= Greg Delanty =

Irish poet (born 1958)

Greg Delanty (born 1958) is an Irish poet. An issue of the British magazine, Agenda, was dedicated to him.

==Early life and education==
Delanty was born in Cork City, Ireland, and is generally placed in the Irish tradition, though he is also considered a Vermont and US poet appearing in various US anthologies. He lives for most of the year in America, where he is the poet in residence at Saint Michael's College, Vermont. He became an American citizen in 1994, retaining his Irish citizenship. He is a past president of the Association of Literary Scholars, Critics, and Writers.

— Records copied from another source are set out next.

-- ==== Sys2Proof/Machine/Boot.lean ====
section
/-! DEFINITION. Resets and bring-up (chapter 18): cold reset, the boot steps, images, the release of the host, the watchdog, and the
references. -/

namespace Sys2Proof.Machine

/-! ### Cold reset (R221, R528, R531) -/

/-- The register words that a cold reset keeps: the first-error record's status and the crumbs' read position (R511). -/
def keptReg (off : Nat) : Bool := off == Reg.fclFirstStat || off == Reg.fclCrumbRd

/-- Code of a cause in GCTL_RST_CAUSE (R540). -/
def causeCode (c : ColdCause) : BitVec 3 :=
  match c with
  | .pwrGoodFall => 1
  | .resetPin => 2
  | .gctl => 3

/-- The state after a cold reset: everything as State.reset, but for what R528 keeps, the levels of the inputs, and what is outside the
complex. -/
def coldState (s : State) : State :=
  let r := State.reset
  { r with
    pending := s.pending, ts := s.ts, tsFrac := s.tsFrac, aonUp := s.aonUp, free := s.free, fuse := s.fuse
    regs := { r.regs with val := s.regs.val.filter fun e => keptReg e.1 }
    fcl := { r.fcl with
      crumbs := s.fcl.crumbs, newest := s.fcl.newest, any := s.fcl.any, firstSrc := s.fcl.firstSrc, firstCls := s.fcl.firstCls
      firstCtx := s.fcl.firstCtx, firstAddr := s.fcl.firstAddr, firstTs := s.fcl.firstTs }
    pwr := { r.pwr with alert := s.pwr.alert, coolant := s.pwr.coolant, sagIn := s.pwr.sagIn, sagAon := s.pwr.sagAon }
    cal := { r.cal with slots := s.cal.slots }
    svp := { r.svp with present := s.svp.present }
    boot := { r.boot with
      inReset := true, cause := s.boot.cause, trip := s.boot.trip, refLost := s.boot.refLost, phyLost := s.boot.phyLost
      minVer := s.boot.minVer } }

/-- A cold reset begins, and abandons a boot or a commit that runs; one that runs already goes on. -/
def coldReset (s : State) (cause : ColdCause) : State :=
  let s := if s.boot.inReset then s else (coldState s).modBoot fun b => { b with cause := causeCode cause }
  if cause = .pwrGoodFall then s.modBoot fun b => { b with trip := false } else s

/-- COLD_RESET (R528). -/
def execColdReset (cause : ColdCause) (s : State) : Out := .next (coldReset s cause)

/-- GCTL_COLD_RST: a G2 write of GO (R531). -/
def execGctlColdRst (ag : RegAgent) (s : State) : Out :=
  .next (withReg s ag Reg.gctlColdRst fun s => g2Write s ag fun s => coldReset s .gctl)

/-! ### The boot sequence (R532) -/

/-- A boot step begins. -/
def enterStep (s : State) (n : Nat) : State := s.modBoot fun b => { b with step := n, stepTs := s.ts }

/-- The boot stops at its step. -/
def stopBoot (s : State) : State := s.modBoot fun b => { b with stopped := true }

/-- BOOT_START: the rise of PKG_RESET_N, the always-on PLL locked; the other dies stay in reset until step 0x05; an asserted regulator
alert acts (R496, R525, R527, R532). -/
def execBootStart (testEn : Bool) (s : State) : Out :=
  .next (
    if !s.boot.inReset || !s.aonUp then s
    else
      let s := (enterStep s 1).modBoot fun b => { b with
        inReset := false, testEn := testEn, start := s.ts, offDie := [1, 2, 3, 4, 5, 6] }
      if s.pwr.alert then forceLowest s else s)

/-- The mode of a tier from the stacks that pass training (R195). -/
def tierModeOf (good : BitVec 8) : Nat :=
  if good = 0xFF then 0 else if good.extractLsb' 0 4 = 0xF then 1 else if good.extractLsb' 4 4 = 0xF then 2 else 3

/-- Step 0x04 ends: the calibration set is loaded, firmware sets FWCTL, SBR is released, and the handshakes start. -/
def endCalibration (s : State) (answers : Bool) : State :=
  let s := enterStep (setFwctl (calLoad s answers) true) 5
  let s := s.modBoot fun b => { b with offDie := [] }
  (List.range 3).foldl startHandshake s

/-- Step 0x05 has ended: every link is up or held. -/
def linksDone (s : State) : Bool := (List.range 3).all fun n => (s.link n).st == .up || (s.link n).st == .held

/-- Step 0x07 ends: the stacks that fail training (R195, R405). -/
def endTraining (s : State) (nearBad farBad : BitVec 8) : State :=
  enterStep (s.modMem fun m => { m with nearGood := m.nearGood &&& ~~~nearBad, farGood := m.farGood &&& ~~~farBad }) 8

/-- Step 0x08 ends: modes, decoder 0 and its bias; a near tier that neither die can carry stops the boot with a fatal event (R22, R195,
R409). -/
def endDecoder (s : State) : State :=
  let near := tierModeOf s.mem.nearGood
  if near = 3 then raise (stopBoot s) 0x31
  else
    let s := earlyCommit (s.modMem fun m => { m with nearMode := near, farMode := tierModeOf m.farGood })
    (enterStep s 9).modHpt fun h => { h with link := .training }

/-- Step 0x09: the link has trained with its working modules; below 2 a fatal event, and no release (R400). -/
def endHostLink (s : State) (good : BitVec 8) : State :=
  if modulesUsed good = 0 then raise (s.modHpt fun h => { h with good := good, link := .down }) 0x1D
  else s.modHpt fun h => { h with good := good, width := BitVec.ofNat 4 (modulesUsed good), link := .l0 }

/-- A boot step runs: not stopped, not in reset, not in the safe state. -/
def booting (s : State) : Bool := !s.boot.inReset && !s.boot.stopped && !s.fcl.safe

/-- The end of the running step. Step 0x02: with TEST_EN high no image starts, and the boot rests there (R530). Step 0x03 ends with an
image that is accepted (R533). -/
def bootStepDone (s : State) (r : BootResult) : State :=
  match s.boot.step with
  | 1 => if r.ok then enterStep s 2 else stopBoot s
  | 2 =>
    if s.boot.i3cUp then s
    else if !r.ok then stopBoot s
    else
      let s := s.modBoot fun b => { b with i3cUp := true }
      if s.boot.testEn then s else (enterStep s 3).modBoot fun b => { b with rom := true }
  | 4 => endCalibration s r.ok
  | 5 => if linksDone s then enterStep s 6 else s
  | 6 => if r.ok then enterStep s 7 else stopBoot s
  | 7 => endTraining s r.nearBad r.farBad
  | 8 => if r.ok then endDecoder s else stopBoot s
  | 9 => if s.hpt.link = .training then endHostLink s r.modules else s
  | _ => s

/-- BOOT_STEP_DONE (R532). -/
def execBootStepDone (r : BootResult) (s : State) : Out := .next (if booting s then bootStepDone s r else s)

/-! ### Images (R533) -/

/-- An image is accepted: key hash, signature, digest, and the security version. -/
def imageOk (s : State) (keyOk sigOk digestOk : Bool) (version : Nat) : Bool :=
  keyOk && sigOk && digestOk && decide (s.boot.minVer ≤ version)

/-- An accepted image starts, and step 0x03 ends where it runs. -/
def startImage (s : State) (image : BitVec 2) : State :=
  let s := s.modBoot fun b => { b with image := image, rom := false, trying := false }
  if s.boot.step = 3 ∧ !s.fcl.safe then enterStep s 4 else s

/-- An image is refused: after A the ROM tries B, after B it waits for a recovery image. -/
def refuseImage (s : State) : State :=
  s.modBoot fun b => if b.trying then { b with image := 3 } else { b with trying := true, stepTs := s.ts }

/-- The management core is in its boot ROM. -/
def romRuns (s : State) : Bool := !s.boot.inReset && s.boot.rom

/-- The ROM verifies an image of the store. -/
def romReads (s : State) : Bool := romRuns s && s.boot.image != 3

/-- IMAGE_VERIFY: image A, then image B (R533). -/
def execImageVerify (image keyOk sigOk digestOk : Bool) (version : Nat) (s : State) : Out :=
  .next (
    if !romReads s || image != s.boot.trying then s
    else if imageOk s keyOk sigOk digestOk version then startImage s (if image then 1 else 0)
    else refuseImage s)

/-- RECOVERY_IMAGE: verified by the same rules (R533). -/
def execRecoveryImage (keyOk sigOk digestOk : Bool) (version : Nat) (s : State) : Out :=
  .next (
    if romRuns s && s.boot.image == 3 && imageOk s keyOk sigOk digestOk version then startImage s 2 else s)

/-! ### Limits (R532) -/

/-- Limit of a boot step in ticks. -/
def stepLimit (n : Nat) : Nat :=
  match n with
  | 1 => 20 * Config.usTicks
  | 2 => Config.msTicks
  | 3 => 13 * Config.msTicks
  | 4 => Config.msTicks
  | 5 => 148 * Config.usTicks
  | 6 => 100 * Config.usTicks
  | 7 => 400 * Config.msTicks
  | 8 => Config.msTicks
  | _ => 50 * Config.msTicks

/-- The outcome of a step that exceeds its limit. -/
def bootTimeout (s : State) : State :=
  match s.boot.step with
  | 1 => stopBoot s
  | 2 => if s.boot.i3cUp then s else stopBoot s
  | 3 => if s.boot.image = 3 then s else refuseImage s
  | 4 => endCalibration s false
  | 5 =>
    let s := (List.range 3).foldl (fun s n => if (s.link n).st = .up ∨ (s.link n).st = .held then s else holdLink s n) s
    enterStep s 6
  | 6 => stopBoot s
  | 7 => endTraining s 0xFF 0xFF
  | 8 => stopBoot s
  | 9 => if s.hpt.link = .training then endHostLink s 0 else s
  | _ => s

/-- BOOT_STEP_TIMEOUT (R532). -/
def execBootStepTimeout (s : State) : Out :=
  .next (if booting s && since s s.boot.stepTs (stepLimit s.boot.step) then bootTimeout s else s)

/-- HOST_RELEASE: steps 0x01 to 0x09 have ended, decoder 0 is committed, the link is up, and the complex is not in the safe state (R21,
R534). -/
def execHostRelease (s : State) : Out :=
  .next (
    if booting s && s.boot.step == 9 && linkUp s && (hdmAt s 0).committed then
      (enterStep s 10).modBoot fun b => { b with hostRel := true }
    else s)

/-! ### The watchdog (R541) -/

/-- EN of GCTL_WDOG. -/
def wdogOn (s : State) : Bool := (s.reg Reg.gctlWdog).getLsbD 31

/-- The count from PERIOD: 500 slow cycles a unit, values below 100 act as 100. -/
def wdogReload (s : State) : State :=
  let n := max (s.fld Reg.gctlWdog 0 16) 100 * 500
  s.modBoot fun b => { b with wdog := n }

/-- A write of GCTL_WDOG: EN once set stays, and starts the count (log entry 50). -/
def wdogWrite (s : State) (v : BitVec 32) : State :=
  let on := wdogOn s
  let s := s.setReg Reg.gctlWdog ((v &&& 0x8000FFFF) ||| (if on then 0x80000000 else 0))
  if !on && v.getLsbD 31 then wdogReload s else s

/-- A write of GCTL_WDOG_KICK: by the management core only. -/
def wdogKick (s : State) (ag : RegAgent) (v : BitVec 32) : State :=
  if ag == .mgc && v.getLsbD 0 && wdogOn s then wdogReload s else s

/-- WDOG_KICK (R541). -/
def execWdogKick (ag : RegAgent) (v : BitVec 32) (s : State) : Out :=
  .next (withReg s ag Reg.gctlWdogKick fun s => wdogKick s ag v)

/-- WDOG_EXPIRE: a severe event, EXPIRED, FWCTL clears, the management core restarts at its ROM, and the count reloads (R541). -/
def execWdogExpire (s : State) : Out :=
  .next (
    if s.boot.inReset || !wdogOn s || decide (s.boot.wdog ≠ 0) then s
    else
      let s := setFwctl ((raise s 0x32).setFlag Reg.gctlWdogStat 0) false
      wdogReload (s.modBoot fun b => { b with rom := true, trying := false, image := 0 }))

/-! ### Clocks and references (R524 to R526) -/

/-- AON_PLL_LOCK: TS64 starts at 0 at the first lock, and again when the always-on rail has lost power, which also loses the first-error
record, the crumbs and the cause (R511, R525). -/
def execAonPllLock (railLost : Bool) (s : State) : Out :=
  .next (
    if railLost then
      { State.reset with
        pending := s.pending, free := s.free, fuse := s.fuse, aonUp := true
        cal := { State.reset.cal with slots := s.cal.slots }
        pwr := { State.reset.pwr with alert := s.pwr.alert, coolant := s.pwr.coolant, sagIn := s.pwr.sagIn, sagAon := s.pwr.sagAon }
        boot := { State.reset.boot with refLost := s.boot.refLost, phyLost := s.boot.phyLost, minVer := s.boot.minVer } }
    else { s with aonUp := true })

/-- REFCLK_LOSS: REFLOSS; the PLL holds its last frequency and TS64 runs on (R526). -/
def execRefclkLoss (s : State) : Out :=
  .next (
    if s.boot.refLost then s
    else
      let s := s.modBoot fun b => { b with refLost := true }
      if s.boot.inReset then s else s.setFlag Reg.gctlRstStat 0)
/-- REFCLK_RETURN: the PLL relocks without a step of TS64 (R526). -/
def execRefclkReturn (s : State) : Out := .next (s.modBoot fun b => { b with refLost := false })

/-- PHYREF_LOSS: PHYLOSS; the PHYs that lose lock retrain by commands of their own (R524). -/
def execPhyrefLoss (s : State) : Out :=
  .next (
    if s.boot.phyLost then s
    else
      let s := s.modBoot fun b => { b with phyLost := true }
      if s.boot.inReset then s else s.setFlag Reg.gctlRstStat 1)
/-- PHYREF_RETURN (R524). -/
def execPhyrefReturn (s : State) : Out := .next (s.modBoot fun b => { b with phyLost := false })

end Sys2Proof.Machine
end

Irish novelist Colum McCann, who has himself resettled in America, described Delanty as the "poet laureate of the contemporary Irish-in-America". McCann said: "Delanty has catalogued an entire generation and its relationship to exile. He is the laureate of those who have gone".

Greg Delanty attended University College Cork (UCC) where he was taught by Sean Lucy and John Montague, and was among a group of notable writers who emerged at the university in that period, including Maurice Riordan, Gregory O'Donoghue, Thomas McCarthy, William Wall, Gerry Murphy, and Seán Dunne. Equally important to him, were the poets who wrote in Irish, in UCC, such as Liam Ó Muirthile, Nuala Ní Dhomhnaill, Louis DePaor and Colm Breathnach.

==Writing career==
At UCC Delanty edited the university magazine Quarryman and published his first poems in The Cork Examiner. As an editor of two issues of Quarryman he published poems by poets writing in Irish (without translation) and English, and was the first to do so in Ireland. He also solicited poems from fellow students and poets throughout Ireland and beyond, such as Seamus Heaney, Paul Durcan, Edwin Morgan and David Gascoyne.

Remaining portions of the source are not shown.